Sen. Joe Lieberman, who could well have stood toe-to-toe with President Bush regarding Iraq and the Middle East -- he did and still does support the invasion -- never registered on the electability scale even though many Republicans believed his more moderate views would have posed a greater challenge to the President. Maybe his mild manners and politeness -- two qualities for which Democrats who are sharpening their long knives to attack Bush find of little or no use -- was his "unelectability" downfall.
Then there is Sen. John Kerry who the party insiders seem to think is 'the anointed one'. Sen. Kerry won decisively in both Iowa and New Hampshire and, while he didn't sweep last Tuesday's elections, he did take five out of the seven states.
While his winning percentage is enviable, Kerry has only locked up a sliver of the delegate pie. Still, his "electability quotient" promises to gain him center stage at the Democratic convention, if not the nomination itself.

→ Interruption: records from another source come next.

/-- Whether a change moves the unit it names: the unit exists (01 R8, R9) and is not as the change leaves it. -/
def moves (s : State) (c : MapChange) : Bool :=
  let m := s.rmap
  match c with
  | .core g b => decide (g < 384) && m.cores.getLsbD g != b
  | .l2 die j b => decide (die < 2) && decide (j < 48) && m.l2.getLsbD (48 * die + j) != b
  | .rdc n b => decide (n < 16) && m.rdc.getLsbD n != b
  | .bank die n b => decide (die < 2) && decide (n < 48) && m.banks.getLsbD (48 * die + n) != b
  | .channel die n b => decide (die < 2) && decide (n < 96) && m.channels.getLsbD (96 * die + n) != b
  | .port n b => decide (n < 24) && m.ports.getLsbD n != b
  | .bridge n b => decide (n < 16) && m.bridge.getLsbD n != b
  | .damask die b => decide (die < 2) && m.damask.getLsbD die != b
  | .mgmt n b => decide (n < 8) && m.mgmt.getLsbD n != b
  | .clock f => decide (1000 ≤ f) && decide (f ≤ 4000) && (f == m.aclk + 250 || f + 250 == m.aclk)
  | .clusters _ _ => false
  | .cap die n t => decide (die < 2) && decide (n < 64) && decide (t < 256)
  | .module f j => decide (f < 4096) && f != s.fabric && m.gone.contains f == j
  | .none => false

/-! A unit that fails (20 R383). -/

/-- A task dispatched and not started returns to ready as an image of its start. -/
def unstart (s : State) : State :=
  match launchOf s s.me.task.launch with
  | none => { s with me := s.me.vacate }
  | some l =>
    let c := startedCore s l
    let err := c.task.bindErr
    let v : Saved := { core := { c with l1 := [] }, cause := .class0,
                       raised := if err then some (bindRaise { s with me := c }) else none, tag := 0, scratch := [], poison := [],
                       release := false, deliver := err, onCore := none, sound := true }
    { s with me := s.me.vacate, saved := s.saved ++ [v] }

/-- The task of a failed core takes 0x0601 under the fault policy, with the core named in UNIT; no slice is its origin. -/
def killFailed (s : State) (u : UnitId) : State :=
  let r := { frontierRaise s 0x0601 with unit := some u }
  let rec_ := { mkRec s r (readT s.me.regs 7) false with slice := 7 }
  faultPolicy (tellImage s rec_) r true rec_

/-- A core that fails: what only its L1 held is lost and poisoned where it was bound; its task is killed, or returns to ready if
it had not started; a task halted on it stays saved, and a saved task assigned to it is free again. -/
def failCore (s : State) (g : Nat) (u : UnitId) : State :=
  let t := { s with saved := s.saved.map fun v => if v.onCore = some g then { v with onCore := none } else v }
  onCore g (fun t =>
    let d := dirtySectors t
    let t := d.foldl (fun x sec => setMark x (64 * sec) .poison) t
    let t := { t with me := { t.me with l1 := [], lqC := [], sqC := [], sqS := [], posts := [] } }
    match t.me.run with
    | .idle => t
    | .starting => unstart t
    | .halted tag sound => { t with me := t.me.vacate, saved := t.saved ++ [imageOf t t.me .debugger none tag sound] }
    | _ => killFailed t u) t

/-- A port is out: its replay buffer and what it was sending are discarded (21 R386). -/
def dropPort (s : State) (n : Nat) : State := { s with ports := unassoc s.ports n }

/-- What stops before the record is written (20 R379, item 1). -/
def withdraw (s : State) (c : MapChange) (u : UnitId) : State :=
  match c with
  | .channel die n false => { s with failing := putBit s.failing (96 * die + n) false }
  | .core g false => failCore s g u
  | .port n false => dropPort s n
  | _ => s

/-! A module that leaves (13 R275). -/

/-- A version without what a lost module held of it. -/
def unseen (m : Nat) (v : Version) : Version :=
  { v with see := v.see - (assoc v.seen m).getD 0, seen := unassoc v.seen m }

/-- Another module has left the map: fills it held are abandoned, sees it held are dropped, versions homed on it are lost for every handle
held here, homes on it fail over. -/
def moduleLost (s : State) (m : Nat) : State :=
  let t := (s.versions.filter fun v => v.holder == .away m).foldl (fun u v => abandonVer u v.id) s
  let t := freeVersions { t with versions := t.versions.map (unseen m), eras := reassoc t.eras m (eraOf t m + 1),
                                 lostAt := reassoc t.lostAt m t.time, known := t.known.filter fun e => e.1.1 != m }
  engineLost (engineLost t m 0) m 1

/-- The modules of the mirrors and homes of an engine's homes are told that it has left (21 R389, R402). (DEDUCED, log 46.) -/
def tellPeers (s : State) (die : Nat) : State :=
  (s.homes.filter fun h => h.desc.die == die && h.desc.peer != s.fabric && (h.desc.mirrored || h.role == 1)).foldl (fun t h =>
    sendFrom t die h.desc.part (2 ^ 128) h.desc.peer h.desc.peerDie 0 (.mapNotice (.damask die false))) s

/-- What a version of the map brings about. -/
def follow (s : State) (c : MapChange) : State :=
  match c with
  | .damask die false => engineLost (tellPeers s die) s.fabric die
  | .module f false => moduleLost s f
  | .rdc _ false => rvTrim s
  | _ => s

/-! Publication (20 R379-R381). -/

/-- A version published: the record, MAPVER of every context, the windows that do not run already, the map-handlers. -/
def publish (s : State) (cause : Nat) (unit : Option UnitId) (m : RMap) : State :=
  let v := s.rmap.version + 1
  let t : State := { s with rmap := { m with version := v, time := s.time, cause := cause, unit := unit } }
  let t : State := { t with parts := t.parts.map fun p =>
    if p.acked < v ∧ p.window = none then { p with window := some (1000 * Config.ackWindow) } else p }
  settleRoom (t.parts.foldl (fun u p => noteHandler u p.cfg.part cause) t)

/-- The unit that a change concerns; none for clocks and caps. (DEDUCED, log 40.) -/
def unitOfChange (s : State) (c : MapChange) (u : Option UnitId) : Option UnitId :=
  match c with
  | .clock _ => none
  | .cap _ _ _ => none
  | .module f _ => some { kind := 0, module := f, die := 0, index := 0 }
  | .clusters die _ => some { kind := 0, module := s.fabric, die := die, index := 0 }
  | _ => u

/-- A change made and published. -/
def publishChange (s : State) (cause : Nat) (u : Option UnitId) (c : MapChange) : State :=
  let t := withdraw s c (u.getD { kind := 0, module := s.fabric, die := 0, index := 0 })
  follow (publish t cause (unitOfChange s c u) (changeMap t c)) c

/-- Whether something of a partition depends on a unit taken out for service (20 R383). -/
def inUse (s : State) (c : MapChange) : Bool :=
  match c with
  | .core g _ => (coreOf s g).run != .idle || s.saved.any fun v => v.onCore == some g
  | .l2 die j _ => s.parts.any fun p => (p.cfg.staging.any fun w => w.1 == 48 * die + j) || p.cfg.banks.contains (48 * die + j)
  | .bank die n _ => s.parts.any fun p => p.cfg.banks.contains (48 * die + n)
  | .channel die n _ => s.parts.any fun p => p.cfg.ranges.contains (96 * die + n)
  | .port n _ => match assoc s.ports n with | some p => !p.replay.isEmpty || !p.sending.isEmpty | none => false
  | .damask die _ => s.homes.any fun h => h.desc.die == die
  | _ => false

/-- Whether a change may be published for a cause (20 R374). -/
def causeOk (s : State) (cause : Nat) (u : Option UnitId) (c : MapChange) : Bool :=
  moves s c && u.all unitExists && (match cause with
    | 1 => (u.map fun x => changeOf x false) == some c && (match c with | .channel die n _ => !holdsPage s (96 * die + n) | _ => true)
    | 2 => (u.map fun x => changeOf x false) == some c && !inUse s c
    | 3 => (u.map fun x => changeOf x true) == some c
    | 4 => match c with | .clock _ => true | _ => false
    | 5 => match c with | .cap _ _ _ => true | _ => false
    | 6 => match c with | .module _ _ => true | _ => false
    | _ => false)

/-- A port that returns has come out of training: it holds no credit and grants its whole buffer (21 R387). (DEDUCED, log 44.) -/
def trained : Port :=
  { next := 0, got := BitVec.allOnes 12, nak := false, owes := false, replay := [], credit := 0, grant := 512, sending := [] }

/-- A unit that returns is ready for use. -/
def returned (s : State) (c : MapChange) : State :=
  match c with | .port n true => { s with ports := reassoc s.ports n trained } | _ => s

/-- MAP_PUBLISH (20 R379). -/
def execMapPublish (cause : Nat) (unit : Option UnitId) (change : MapChange) (s : State) : Host.Outcome State Fault Refusal :=
  event (if s.stage = .ready ∧ causeOk s cause unit change = true then returned (publishChange s cause unit change) change else s)

/-- Whether a kind of unit is a structure that partitions share (17 R337): L2, remote-data cache, port, bridge, tile table, translation
service. -/
def sharedKind (k : Nat) : Bool := [2, 3, 6, 7, 0x0A, 0x0B].contains k

/-- UNIT_FAILURE (20 R383): the unit is fenced and leaves at once; a GDDR-7 channel that still holds pages is fenced and leaves once they have
been moved (01 R23). (DESIGN CHOICE, log 60.) -/
def execUnitFailure (unit : UnitId) (s : State) : Host.Outcome State Fault Refusal :=
  event (if s.stage = .ready ∧ unit.module = s.fabric ∧ unitExists unit = true
      ∧ (moves s (changeOf unit false) = true ∨ unit.kind = 0x0A ∨ unit.kind = 0x0B) then
      if unit.kind = 5 ∧ holdsPage s (96 * unit.die + unit.index) = true then
        { s with failing := putBit s.failing (96 * unit.die + unit.index) true }
      else
        let t := if sharedKind unit.kind then hostBump s (if unit.kind = 6 then 4 else 2) else s
        publishChange t 1 (some unit) (changeOf unit false)
    else s)

/-- A window that has run out: the context's tasks are stopped and held, 0x0702 goes to the host (20 R380). -/
def expireWindow (s : State) (part : Nat) : State :=
  match partOf s part with
  | none => s
  | some p =>
    if p.window ≠ some 0 then s
    else
      let t := updPart s part fun q => { q with window := none }
      if s.rmap.version ≤ p.acked then t
      else postEvent (stopAll (updPart t part fun q => { q with suspended := true }) part .suspended) 0x0702 part (2 ^ 128) 0 0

Kerry is using his war record -- he is a decorated and heroic Vietnam veteran -- which Democrats think gives him credibility on issues like Iraq. He attacks the president for the sorry state the country is in. Downplayed is the fact that, as a long-standing senator, he himself has had a hand in shaping the country as it stands today. But politics are never about self-blame or even logic; rather, they are about pointing fingers at the other party.
Despite this Kerry has become the current 'most electable' candidate -- at least among the majority who've voted so far. If he gets the nod -- certainly not a foregone conclusion, at this point-- it awaits to be seen how well he'll fare against Bush.
Putting party before personal principle in a primary election is an unusual twist. Perhaps the reason is that we Democrats are hell-bent on knocking off Bush at any cost -- even if it means forgoing the opportunity to vote for our favorite candidate. That says as much about how desperate our party is to beat Bush as it does about the otherwise good and honorable candidates we choose to abandon.